● **Brief**
Copy out the lines of the records below, and only those lines, from the one with "the rules of" through the one with "open Sys2Proof Sys2Proof.Machine", exactly as they appear.

● **Working data**
-- ==== Sys2Proof/Machine/Setup.lean ====
section
/-! DEFINITION. The configuration commands SETTO, SETFREQ and CLKCHG (40_commands.md R131 to R133). -/

namespace Sys2Proof.Machine

/-- `timeout_us <- (us == 0 ? DEFAULT_TIMEOUT_US : us)` (40_commands.md R131). -/
def Ctrl.setTimeout (k : Ctrl) (dflt us : Word) : Ctrl :=
  { k with record := { k.record with timeoutUs := if us = 0 then dflt else us } }

/-- The timing fields and the log of a result of `program_timing` (42_timing.md R213 to R217). -/
def Ctrl.program (k : Ctrl) (res : TimingResult) : Ctrl :=
  { k with
    timing := res.write k.timing
    trace := if res.logs then k.trace ++ [.log .timingFallback] else k.trace }

/-- The result kind of `program_timing` (42_timing.md R216). -/
def TimingResult.kind (res : TimingResult) : Kind := if res.isOk then .ok else .busFrequencyInvalid

/-- Controller `k` given a new target frequency (40_commands.md R132). -/
def Ctrl.retarget (k : Ctrl) (table : List CalEntry) (clock hz : Word) : Ctrl :=
  if (programTiming table clock hz).isOk then
    { k with timing := { k.timing with targetHz := hz } }.program (programTiming table clock hz)
  else k

/-- Controller `k` after a clock change (40_commands.md R133). -/
def Ctrl.reclock (k : Ctrl) (table : List CalEntry) (clock : Word) : Ctrl :=
  k.program (programTiming table clock k.timing.targetHz)

/-- The result of CLKCHG: BusFrequencyInvalid if any controller's programming fails (40_commands.md R133). -/
def clockResult (table : List CalEntry) (clock : Word) (ks : List Ctrl) : Kind :=
  if ks.all (fun k : Ctrl => (programTiming table clock k.timing.targetHz).isOk) then .ok else .busFrequencyInvalid

/-- SETTO (40_commands.md R131). -/
def execSetto (r p : Byte) (us : Word) (s : State) : Result :=
  s.accept r <| s.onPort r p fun e =>
    s.onPortCtrl e fun k =>
      .next ((s.setCtrl e.ctrl (k.setTimeout s.params.defaultTimeoutUs us)).respond r .ok 0)

/-- SETFREQ (40_commands.md R132). -/
def execSetfreq (r c : Byte) (hz : Word) (s : State) : Result :=
  s.accept r <| s.onCtrl r c fun k =>
    .next ((s.setCtrl c.toNat (k.retarget s.params.fastCalTable s.clockHz hz)).respond r
      (programTiming s.params.fastCalTable s.clockHz hz).kind 0)

/-- CLKCHG (40_commands.md R133). -/
def execClkchg (r : Byte) (hz : Word) (s : State) : Result :=
  s.accept r <|
    .next ({ s with
        clockHz := hz
        ctrls := s.ctrls.map (fun k : Ctrl => k.reclock s.params.fastCalTable hz) }.respond r
      (clockResult s.params.fastCalTable hz s.ctrls) 0)

end Sys2Proof.Machine
end

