-- ==== Sys2Proof/Certificates/Slice0/Obligations.lean ====
section
/-! DEFINITION. The statements for the provers: the spec's numbered rules, instruction by instruction, and the rules of
the whole machine. Each is over every state, every parameter of the block and every answer of Env. -/

section

open Sys2Proof Sys2Proof.Machine

/-! ## Encoding (30_encoding.md) -/

/-- R80 to R86, R96: decoding the bytes of a well-formed command gives it back, with the bytes after it. -/
def Obligations.DecodeOfEncode : Prop :=
  ∀ (i : Instr) (rest : List Byte), i.wellFormed = true → decode (encode i ++ rest) = .ok (i, rest)

/-- R80 to R86: a word that decodes is the encoding of what it decodes to, which is well-formed. No two words mean one
command, and no bit of a word is dropped. -/
def Obligations.EncodeOfDecode : Prop :=
  ∀ (w : Command) (i : Instr), decodeWord w = .ok i → encodeWord i = w ∧ i.wellFormed = true

/-- R92: decoding is total, and what it does not accept are the words that R84 to R86 call illegal, for a block with
controllers enough for any index. -/
def Obligations.DecodeRejectsIllegalWords : Prop :=
  ∀ w : Command, (∃ e, decodeWord w = .error e) ↔ IllegalWord 256 w

/-- R95: the worked encodings, both ways. -/
def Obligations.WorkedEncodings : Prop :=
  ∀ x ∈ ([
      (.xferSP 1 0 0xA0 2 0, 0x00000002A0000113), (.xferSP 1 0 0xA0 0 2, 0x00020000A0000113),
      (.xferS 1 0 0xA0 1 0, 0x00000001A0000111), (.xferP 1 0 0xA0 0 1, 0x00010000A0000112),
      (.xfer 2 1 0x50 3 4, 0x0004000350010210), (.setto 1 0 25000, 0x000061A800000120),
      (.setfreq 1 0 100000, 0x000186A000000121), (.clkchg 1 15000000, 0x00E4E1C000000122),
      (.busbusy 1 0, 0x0000000000000130), (.lines 1 0, 0x0000000000000131),
      (.rdreg 1 0 1, 0x0000000100000132), (.abort 1 0, 0x0000000000000140),
      (.reset 1 0, 0x0000000000000141), (.recover 1 0, 0x0000000000000142)] : List (Instr × Command)),
    encodeWord x.1 = x.2 ∧ decodeWord x.2 = .ok x.1

/-- R90 and R91: the numbers of bus actions and of trace symbols, field by field. -/
def Obligations.ActionAndTraceCodes : Prop :=
  BusAction.start.code = 0x100 ∧ BusAction.stop.code = 0x200 ∧
  (∀ v : Byte, (BusAction.send v).code.toNat = v.toNat) ∧
  TraceSym.s.code = 0x1000 ∧ TraceSym.sr.code = 0x2000 ∧ TraceSym.p.code = 0x5000 ∧ TraceSym.berr.code = 0x6000 ∧
  TraceSym.unwedge.code = 0x7000 ∧
  (∀ (v : Byte) (a : Ack), (TraceSym.w v a).code.toNat = 0x3000 + (if a = .nack then 0x100 else 0) + v.toNat) ∧
  (∀ (v : Byte) (a : Ack), (TraceSym.r v a).code.toNat = 0x4000 + (if a = .nack then 0x100 else 0) + v.toNat) ∧
  (TraceSym.log .abortTimeout).code = 0x8001 ∧ (TraceSym.log .linesNotIdle).code = 0x8002 ∧
  (TraceSym.log .timingFallback).code = 0x8003

/-- R88, R110: what accepting a command that goes on, and answering one, change. Accepting marks the requester
outstanding. Answering frees it and gives it one more word, RESULT in bits[7:0], zeros in bits[31:8], DATA in
bits[63:32], with the codes of R261. Everything else is as it was. R66: of a command or response word and of a register
value, byte k holds bits[8k+7:8k]; so the bytes of a response are the code, three zeros and the bytes of DATA. -/
def Obligations.AcceptanceAndAnswer : Prop :=
  ∀ (s : State) (r : Byte) (q : Requester) (res : Kind) (d : Word), s.req? r = some q →
    (s.setOutstanding r).req? r = some { q with outstanding := true } ∧
    (∀ r', r' ≠ r → (s.setOutstanding r).req? r' = s.req? r') ∧
    (s.setOutstanding r) = { s with reqs := (s.setOutstanding r).reqs } ∧
    (s.respond r res d).req? r = some { outstanding := false, responses := q.responses ++ [responseWord res d] } ∧
    (∀ r', r' ≠ r → (s.respond r res d).req? r' = s.req? r') ∧
    (s.respond r res d) = { s with reqs := (s.respond r res d).reqs } ∧
    (responseWord res d).extractLsb' 0 8 = res.code ∧ (responseWord res d).extractLsb' 8 24 = 0 ∧
    (responseWord res d).extractLsb' 32 32 = d ∧
    [Kind.ok, .channelOccupied, .busFrequencyInvalid, .busError, .noAddressMatch, .readOverflow, .timeout, .moduleBusy,
      .busBusy, .illegalCommand].map Kind.code = [0, 1, 2, 3, 4, 5, 6, 7, 8, 15] ∧
    (∀ w : Command, (bytesOfWord w).length = 8 ∧
      ∀ j, j < 8 → (bytesOfWord w)[j]? = some (w.extractLsb' (8 * j) 8)) ∧
    (∀ v : Word, (bytesOfRegister v).length = 4 ∧
      ∀ j, j < 4 → (bytesOfRegister v)[j]? = some (v.extractLsb' (8 * j) 8)) ∧
    encodeResponse res d = [res.code, 0, 0, 0] ++ bytesOfRegister d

● **Response box**
/-! DEFINITION. The statements for the provers: the spec's numbered rules, instruction by instruction, and the rules of
the whole machine. Each is over every state, every parameter of the block and every answer of Env. -/

section

open Sys2Proof Sys2Proof.Machine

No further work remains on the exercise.